>>>

-- ==== Sys2Proof/Laws/Memory.lean ====
section
/-! SUPPORT. The image bytes: reads after writes, and the canonical form that every memory operation keeps (R107, log 16). -/

namespace Sys2Proof.Machine

/-! ### One byte -/

/-- A list with a first entry is canonical when its rest is, the rest lies behind it, and the entry is a listed one. -/
theorem memory_wf_cons (c : Host.Cell) (m : List Host.Cell) :
    Memory.wf (c :: m) = true ↔
      (∀ d ∈ m, c.1 < d.1) ∧ c.1 < Config.storeSize ∧ c.2 ≠ 0 ∧ Memory.wf m = true := by
  simp only [Memory.wf, List.pairwise_cons, List.all_cons, Bool.and_eq_true, decide_eq_true_eq]
  tauto

theorem memory_wf_nil : Memory.wf [] = true := by decide

/-- A position before every listed one reads 0x00. -/
theorem byteAt_of_before {m : List Host.Cell} {a : Nat} (h : ∀ d ∈ m, a < d.1) : byteAt m a = 0 := by
  induction m with
  | nil => rfl
  | cons c m ih =>
    have hc := h c (by simp)
    have hne : a ≠ c.1 := by omega
    simp only [byteAt, if_neg hne]
    exact ih fun d hd => h d (by simp [hd])

/-- storeCell lists the position it writes or one listed before. -/
theorem mem_storeCell {m : List Host.Cell} {a : Nat} {v : Byte} {d : Host.Cell} (h : d ∈ storeCell m a v) :
    d ∈ m ∨ (d = (a, v) ∧ v ≠ 0) := by
  induction m with
  | nil =>
    simp only [storeCell] at h
    split at h
    · simp at h
    · exact .inr ⟨by simpa using h, by assumption⟩
  | cons c m ih =>
    simp only [storeCell] at h
    split at h
    · split at h
      · exact .inl h
      · rcases List.mem_cons.1 h with h | h
        · exact .inr ⟨h, by assumption⟩
        · exact .inl h
    · split at h
      · split at h
        · exact .inl (by simp [h])
        · rcases List.mem_cons.1 h with h | h
          · exact .inr ⟨h, by assumption⟩
          · exact .inl (by simp [h])
      · rcases List.mem_cons.1 h with h | h
        · exact .inl (by simp [h])
        · rcases ih h with h | h
          · exact .inl (by simp [h])
          · exact .inr h

/-- Storing a byte inside the store keeps the canonical form. -/
theorem storeCell_wf {m : List Host.Cell} {a : Nat} {v : Byte} (hm : Memory.wf m = true) (ha : a < Config.storeSize) :
    Memory.wf (storeCell m a v) = true := by
  induction m with
  | nil =>
    simp only [storeCell]
    split
    · exact memory_wf_nil
    · exact (memory_wf_cons _ _).2 ⟨by simp, ha, by assumption, memory_wf_nil⟩
  | cons c m ih =>
    obtain ⟨hlt, hc, hv, hw⟩ := (memory_wf_cons _ _).1 hm
    simp only [storeCell]
    split
    · split
      · exact hm
      · refine (memory_wf_cons _ _).2 ⟨?_, ha, by assumption, hm⟩
        intro d hd
        rcases List.mem_cons.1 hd with rfl | hd
        · assumption
        · have := hlt d hd
          simp only at *
          omega
    · split
      · split
        · exact hw
        · refine (memory_wf_cons _ _).2 ⟨?_, ha, by assumption, hw⟩
          intro d hd
          have := hlt d hd
          simp only at *
          omega
      · refine (memory_wf_cons _ _).2 ⟨?_, hc, hv, ih hw⟩
        intro d hd
        rcases mem_storeCell hd with hd | ⟨rfl, -⟩
        · exact hlt d hd
        · simp only at *
          omega

/-- A byte read after a byte is stored: the value at its position, and what was there before at any other. -/
theorem byteAt_storeCell {m : List Host.Cell} (hm : Memory.wf m = true) (a b : Nat) (v : Byte) :
    byteAt (storeCell m a v) b = if b = a then v else byteAt m b := by
  induction m with
  | nil =>
    simp only [storeCell]
    split
    · simp_all [byteAt]
    · simp [byteAt]
  | cons c m ih =>
    obtain ⟨hlt, -, -, hw⟩ := (memory_wf_cons _ _).1 hm
    have before : ∀ x, x ≤ c.1 → byteAt m x = 0 := fun x hx =>
      byteAt_of_before fun d hd => Nat.lt_of_le_of_lt hx (hlt d hd)
    simp only [storeCell]
    split
    · rename_i hac
      split
      · rename_i hv
        split
        · rename_i hb
          subst hb
          rw [hv]
          have hne : b ≠ c.1 := by omega
          simp [byteAt, hne, before b (by omega)]
        · rfl
      · simp [byteAt]
    · split
      · rename_i hac
        split
        · rename_i hv
          split
          · rename_i hb
            rw [hb, hv, hac]
            exact before _ (Nat.le_refl _)
          · rename_i hb
            have hne : b ≠ c.1 := by omega
            simp [byteAt, hne]
        · split
          · rename_i hb
            simp [byteAt, hb]
          · rename_i hb
            have hne : b ≠ c.1 := by omega
            simp [byteAt, hb, hne]
      · rename_i hac hne
        simp only [byteAt]
        split
        · rename_i hb
          have : b ≠ a := by omega
          simp [this]
        · exact ih hw

theorem writeByte_wf {m : List Host.Cell} (hm : Memory.wf m = true) (a : Nat) (v : Byte) :
    Memory.wf (writeByte m a v) = true := by
  unfold writeByte
  split
  · exact storeCell_wf hm (by assumption)
  · exact hm

/-- A byte read after writeByte, at a position inside the store. -/
theorem byteAt_writeByte {m : List Host.Cell} (hm : Memory.wf m = true) {a : Nat} (ha : a < Config.storeSize) (b : Nat)
    (v : Byte) : byteAt (writeByte m a v) b = if b = a then v else byteAt m b := by
  rw [writeByte, if_pos ha, byteAt_storeCell hm]

/-! ### Ranges of bytes -/

theorem writeBytes_wf {m : List Host.Cell} (hm : Memory.wf m = true) (a : Nat) (bs : List Byte) :
    Memory.wf (writeBytes m a bs) = true := by
  induction bs generalizing m a with
  | nil => exact hm
  | cons b bs ih => exact ih (writeByte_wf hm a b) (a + 1)

/-- A byte read after a range inside the store is written: the range's byte inside it, and what was there before outside. -/
theorem byteAt_writeBytes {m : List Host.Cell} (hm : Memory.wf m = true) {a : Nat} (bs : List Byte)
    (ha : a + bs.length ≤ Config.storeSize) (b : Nat) :
    byteAt (writeBytes m a bs) b = if a ≤ b ∧ b < a + bs.length then bs.getD (b - a) 0 else byteAt m b := by
  induction bs generalizing m a with
  | nil =>
    have : ¬ (a ≤ b ∧ b < a + ([] : List Byte).length) := by simp
    rw [if_neg this]
    rfl
  | cons v bs ih =>
    simp only [List.length_cons] at ha ⊢
    rw [writeBytes, ih (writeByte_wf hm a v) (by omega), byteAt_writeByte hm (by omega)]
    by_cases h1 : b = a
    · subst h1
      simp
    · by_cases h2 : a ≤ b ∧ b < a + (bs.length + 1)
      · have h3 : a + 1 ≤ b ∧ b < a + 1 + bs.length := by omega
        have h4 : b - a = (b - (a + 1)) + 1 := by omega
        rw [if_pos h2, if_pos h3, h4, List.getD_cons_succ]
      · have h3 : ¬ (a + 1 ≤ b ∧ b < a + 1 + bs.length) := by omega
        rw [if_neg h2, if_neg h3, if_neg h1]

theorem writeEnabled_wf {m : List Host.Cell} (hm : Memory.wf m = true) (a : Nat) (bs : List Byte) (fs : List Bool) :
    Memory.wf (writeEnabled m a bs fs) = true := by
  induction bs generalizing m a fs with
  | nil => exact hm
  | cons b bs ih =>
    cases fs with
    | nil => exact hm
    | cons f fs =>
      refine ih ?_ (a + 1) fs
      split
      · exact writeByte_wf hm a b
      · exact hm

/-- A byte read after a masked range inside the store is written: the range's byte where its flag is set, and what was there before
everywhere else. -/
theorem byteAt_writeEnabled {m : List Host.Cell} (hm : Memory.wf m = true) {a : Nat} (bs : List Byte) (fs : List Bool)
    (hl : bs.length = fs.length) (ha : a + bs.length ≤ Config.storeSize) (b : Nat) :
    byteAt (writeEnabled m a bs fs) b =
      if a ≤ b ∧ b < a + bs.length ∧ fs.getD (b - a) false = true then bs.getD (b - a) 0 else byteAt m b := by
  induction bs generalizing m a fs with
  | nil =>
    have : ¬ (a ≤ b ∧ b < a + ([] : List Byte).length ∧ fs.getD (b - a) false = true) := by simp; omega
    rw [if_neg this]
    cases fs <;> rfl
  | cons v bs ih =>
    cases fs with
    | nil => simp at hl
    | cons f fs =>
      simp only [List.length_cons] at ha hl ⊢
      have hw : Memory.wf (if f then writeByte m a v else m) = true := by
        split
        · exact writeByte_wf hm a v
        · exact hm
      rw [writeEnabled, ih hw fs (by omega) (by omega)]
      by_cases h1 : b = a
      · subst h1
        have h2 : ¬ (b + 1 ≤ b ∧ b < b + 1 + bs.length ∧ fs.getD (b - (b + 1)) false = true) := by omega
        rw [if_neg h2]
        cases f
        · simp
        · simp [byteAt_writeByte hm (show b < Config.storeSize by omega)]
      · have hb : byteAt (if f then writeByte m a v else m) b = byteAt m b := by
          split
          · simp [byteAt_writeByte hm (show a < Config.storeSize by omega), h1]
          · rfl
        rw [hb]
        by_cases h2 : a + 1 ≤ b
        · have h4 : b - a = (b - (a + 1)) + 1 := by omega
          have h5 : (a ≤ b ∧ b < a + (bs.length + 1)) ↔ (a + 1 ≤ b ∧ b < a + 1 + bs.length) := by omega
          simp only [h4, List.getD_cons_succ, ← and_assoc, h5]
        · have h3 : ¬ (a + 1 ≤ b ∧ b < a + 1 + bs.length ∧ fs.getD (b - (a + 1)) false = true) := by omega
          have h4 : ¬ (a ≤ b ∧ b < a + (bs.length + 1) ∧ (f :: fs).getD (b - a) false = true) := by omega
          rw [if_neg h3, if_neg h4]

@[simp] theorem readBytes_length (m : List Host.Cell) (a n : Nat) : (readBytes m a n).length = n := by
  simp [readBytes]

/-- SERVE keeps the canonical form. -/
theorem serveBytes_wf {m : ImageStore} (hm : Memory.wf m.bytes = true) (a : Nat) (r : HostRequest) :
    Memory.wf (m.serveBytes a r) = true := by
  unfold ImageStore.serveBytes
  split
  · exact hm
  · exact writeEnabled_wf hm _ _ _

end Sys2Proof.Machine
end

<<<

# Problem to solve
Pull out all lines of the data with the string "refine".

# Task result
      · refine (memory_wf_cons _ _).2 ⟨?_, ha, by assumption, hm⟩
        · refine (memory_wf_cons _ _).2 ⟨?_, ha, by assumption, hw⟩
      · refine (memory_wf_cons _ _).2 ⟨?_, hc, hv, ih hw⟩
      refine ih ?_ (a + 1) fs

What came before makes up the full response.